The news appears to be a U-turn on the company’s previous predictions.

In mid-May, it announced that ticket sales for train travel in July and August had opened, after services were drastically reduced during the confinement period at the peak of the Covid-19 crisis.

At the time, junior transport minister Jean-Baptiste Djebbari said that the intention was to run 100% of services - including TGVs - in July and August.

He had announced that the company would no longer be restricted to selling only 50% of its seats, as it had been previously. He confirmed that the company would still seek to encourage physical distancing on board, and that masks would be mandatory at all times for passengers.

But now, SNCF has said that it will in fact be forced to remove some trains from service this summer, due to a continued lack of ticket sales.

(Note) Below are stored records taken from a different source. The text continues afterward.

-- ==== Sys2Proof/Laws/Memory.lean ====
section
/-! SUPPORT. The message memory: every write keeps the canonical form, and what a read gives after it. -/

namespace Sys2Proof.Machine

/-- The canonical form, as a proposition over the list. -/
theorem memory_wf_iff (m : List Host.Cell) :
    Memory.wf m = true ↔ m.Pairwise (fun x y => x.1 < y.1) ∧ ∀ c ∈ m, c.2 ≠ 0#8 ∧ c.1 < 4096 := by
  simp [Memory.wf, List.all_eq_true]

theorem memory_wf_nil : Memory.wf [] = true := by
  simp [memory_wf_iff]

/-- The memory at reset is in canonical form. -/
theorem memory_wf_reset : Memory.wf State.reset.memory = true :=
  memory_wf_nil

/-- The cells a write of one byte can leave. -/
theorem mem_writeByte {m : List Host.Cell} {a : Nat} {v : Byte} {c : Host.Cell}
    (h : c ∈ Memory.writeByte m a v) : c ∈ m ∨ c = (a, v) ∧ v ≠ 0#8 := by
  induction m with
  | nil =>
    by_cases hv : v = 0#8 <;> simp_all [Memory.writeByte]
  | cons x rest ih =>
    obtain ⟨b, u⟩ := x
    unfold Memory.writeByte at h
    split at h
    · split at h <;> simp_all
      tauto
    · split at h
      · split at h <;> simp_all
        tauto
      · simp only [List.mem_cons] at h ⊢
        rcases h with h | h
        · exact Or.inl (Or.inl h)
        · rcases ih h with h | h
          · exact Or.inl (Or.inr h)
          · exact Or.inr h

/-- A write of one byte keeps the canonical form. -/
theorem memory_wf_writeByte {m : List Host.Cell} {a : Nat} {v : Byte} (hm : Memory.wf m = true) (ha : a < 4096) :
    Memory.wf (Memory.writeByte m a v) = true := by
  rw [memory_wf_iff] at hm ⊢
  obtain ⟨hs, hc⟩ := hm
  refine ⟨?_, fun c h => ?_⟩
  · clear hc
    induction m with
    | nil => by_cases hv : v = 0#8 <;> simp [Memory.writeByte, hv]
    | cons x rest ih =>
      obtain ⟨b, u⟩ := x
      rw [List.pairwise_cons] at hs
      unfold Memory.writeByte
      split
      · split
        · exact List.pairwise_cons.2 hs
        · refine List.pairwise_cons.2 ⟨fun y hy => ?_, List.pairwise_cons.2 hs⟩
          rcases List.mem_cons.1 hy with rfl | hy
          · assumption
          · exact Nat.lt_trans ‹_› (hs.1 y hy)
      · split
        · split
          · exact hs.2
          · subst_vars
            exact List.pairwise_cons.2 hs
        · refine List.pairwise_cons.2 ⟨fun y hy => ?_, ih hs.2⟩
          rcases mem_writeByte hy with hy | ⟨rfl, _⟩
          · exact hs.1 y hy
          · have h1 : ¬a < b := ‹_›
            have h2 : ¬a = b := ‹_›
            show b < a
            omega
  · rcases mem_writeByte h with h | ⟨rfl, hv⟩
    · exact hc c h
    · exact ⟨hv, ha⟩

theorem read_of_all_gt {m : List Host.Cell} {a : Nat} (h : ∀ c ∈ m, a < c.1) : Memory.readByte m a = 0#8 := by
  induction m with
  | nil => rfl
  | cons x rest ih =>
    obtain ⟨b, u⟩ := x
    have hb : a < b := h (b, u) (by simp)
    unfold Memory.readByte
    rw [if_neg (by omega)]
    exact ih fun c hc => h c (by simp [hc])

/-- A read after a write of one byte. -/
theorem read_writeByte {m : List Host.Cell} {a : Nat} {v : Byte} (hm : Memory.wf m = true) (k : Nat) :
    Memory.readByte (Memory.writeByte m a v) k = if k = a then v else Memory.readByte m k := by
  rw [memory_wf_iff] at hm
  obtain ⟨hs, -⟩ := hm
  induction m with
  | nil =>
    by_cases hv : v = 0#8
    · simp [Memory.writeByte, hv, Memory.readByte]
    · by_cases hk : k = a
      · simp [Memory.writeByte, hv, Memory.readByte, hk]
      · have : a ≠ k := fun e => hk e.symm
        simp [Memory.writeByte, hv, Memory.readByte, hk, this]
  | cons x rest ih =>
    obtain ⟨b, u⟩ := x
    rw [List.pairwise_cons] at hs
    have hrest : ∀ k, k ≤ b → Memory.readByte rest k = 0#8 := fun k hk =>
      read_of_all_gt fun c hc => Nat.lt_of_le_of_lt hk (hs.1 c hc)
    unfold Memory.writeByte
    split
    · have hab : a < b := ‹_›
      split
      · by_cases hk : k = a
        · subst hk
          have h0 : ¬b = k := by omega
          simp [Memory.readByte, hrest k (by omega), *]
        · simp [hk]
      · by_cases hk : k = a
        · subst hk; simp [Memory.readByte]
        · have h0 : ¬a = k := fun e => hk e.symm
          rw [if_neg hk]
          conv_lhs => unfold Memory.readByte
          rw [if_neg h0]
    · split
      · have hab : a = b := ‹_›
        subst hab
        by_cases hk : k = a
        · subst hk
          split
          · rw [hrest k (by omega)]; simp [*]
          · simp [Memory.readByte]
        · have h0 : ¬a = k := fun e => hk e.symm
          split <;> simp [Memory.readByte, h0]
      · unfold Memory.readByte
        by_cases hbk : b = k
        · subst hbk
          have h0 : ¬b = a := fun e => by simp_all
          simp [h0]
        · rw [if_neg hbk, if_neg hbk]
          exact ih hs.2

/-- Writing bytes keeps the canonical form. -/
theorem memory_wf_writeBytes (l : List Byte) :
    ∀ {m : List Host.Cell} {a : Nat}, Memory.wf m = true → a + l.length ≤ 4096 →
      Memory.wf (Memory.writeBytes m a l) = true := by
  induction l with
  | nil => intro m a hm _; exact hm
  | cons v vs ih =>
    intro m a hm ha
    rw [List.length_cons] at ha
    exact ih (memory_wf_writeByte hm (by omega)) (by omega)

/-- A read after a write of bytes. -/
theorem read_writeBytes (l : List Byte) :
    ∀ {m : List Host.Cell} {a : Nat}, Memory.wf m = true → a + l.length ≤ 4096 → ∀ k : Nat,
      Memory.readByte (Memory.writeBytes m a l) k =
        if a ≤ k ∧ k < a + l.length then l.getD (k - a) 0#8 else Memory.readByte m k := by
  induction l with
  | nil =>
    intro m a hm _ k
    have : ¬(a ≤ k ∧ k < a + ([] : List Byte).length) := by simp
    rw [if_neg this]; rfl
  | cons v vs ih =>
    intro m a hm ha k
    rw [List.length_cons] at ha
    have hw : Memory.wf (Memory.writeByte m a v) = true := memory_wf_writeByte hm (by omega)
    show Memory.readByte (Memory.writeBytes (Memory.writeByte m a v) (a + 1) vs) k = _
    rw [ih hw (by omega) k, read_writeByte hm]
    by_cases hk : k = a
    · subst hk
      have h1 : ¬(k + 1 ≤ k ∧ k < k + 1 + vs.length) := by omega
      have h2 : k ≤ k ∧ k < k + (v :: vs).length := by simp
      rw [if_neg h1, if_pos rfl, if_pos h2]
      simp
    · by_cases hi : a + 1 ≤ k ∧ k < a + 1 + vs.length
      · have h2 : a ≤ k ∧ k < a + (v :: vs).length := by simp only [List.length_cons]; omega
        rw [if_pos hi, if_pos h2]
        have : k - a = (k - (a + 1)) + 1 := by omega
        rw [this]; simp
      · have h2 : ¬(a ≤ k ∧ k < a + (v :: vs).length) := by simp only [List.length_cons]; omega
        rw [if_neg hi, if_neg h2, if_neg hk]

/-- A block lies in the memory. -/
theorem blockBase_add_le (b : BlockId) : blockBase b + 32 ≤ 4096 := by
  have := b.isLt
  unfold blockBase
  omega

theorem blockImage_length (st : Staging) (length k : Nat) : (st.blockImage length k).length = 32 := by
  simp [Staging.blockImage]

/-- A block write keeps the canonical form. -/
theorem memory_wf_writeBlock (s : State) (b : BlockId) {bytes : List Byte} (h : bytes.length = 32)
    (hm : Memory.wf s.memory = true) : Memory.wf (s.writeBlock b bytes).memory = true :=
  memory_wf_writeBytes bytes hm (by rw [h]; exact blockBase_add_le b)

end Sys2Proof.Machine
end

Read more: SNCF opens bookings for summer train travel in France

Refunds and exchanges

Passengers with booked services cancelled will have received emails or texts confirming this. The messages explain how passengers should be able to exchange their tickets online.

The change has been made as SNCF has said current reservations are at 10-15% for the month of July, and it does not expect to be able to fill those services sufficiently to run all of its trains.

Reservations for August are currently at 6%, it said.

SNCF said that passengers affected by these cancellations could either request a refund or an exchange (as can anyone with a ticket booked for this summer, even if the service is not cancelled).

Read more: Covid-19: Eurostar/train cancellations and refunds

But there was still some confusion over whether the difference in cost would be accounted for, or what passengers should do if only one leg of a return journey had been cancelled.

One passenger with a return booking between Paris and Dijon for July 11, whose outward train journey was cancelled, tweeted: “How do I not lose money on another outward train, please?”

SNCF have said that there will be “very few” cancellations, and that there would always be a train running the same route either just before or just after, allowing passengers to change their journey easily.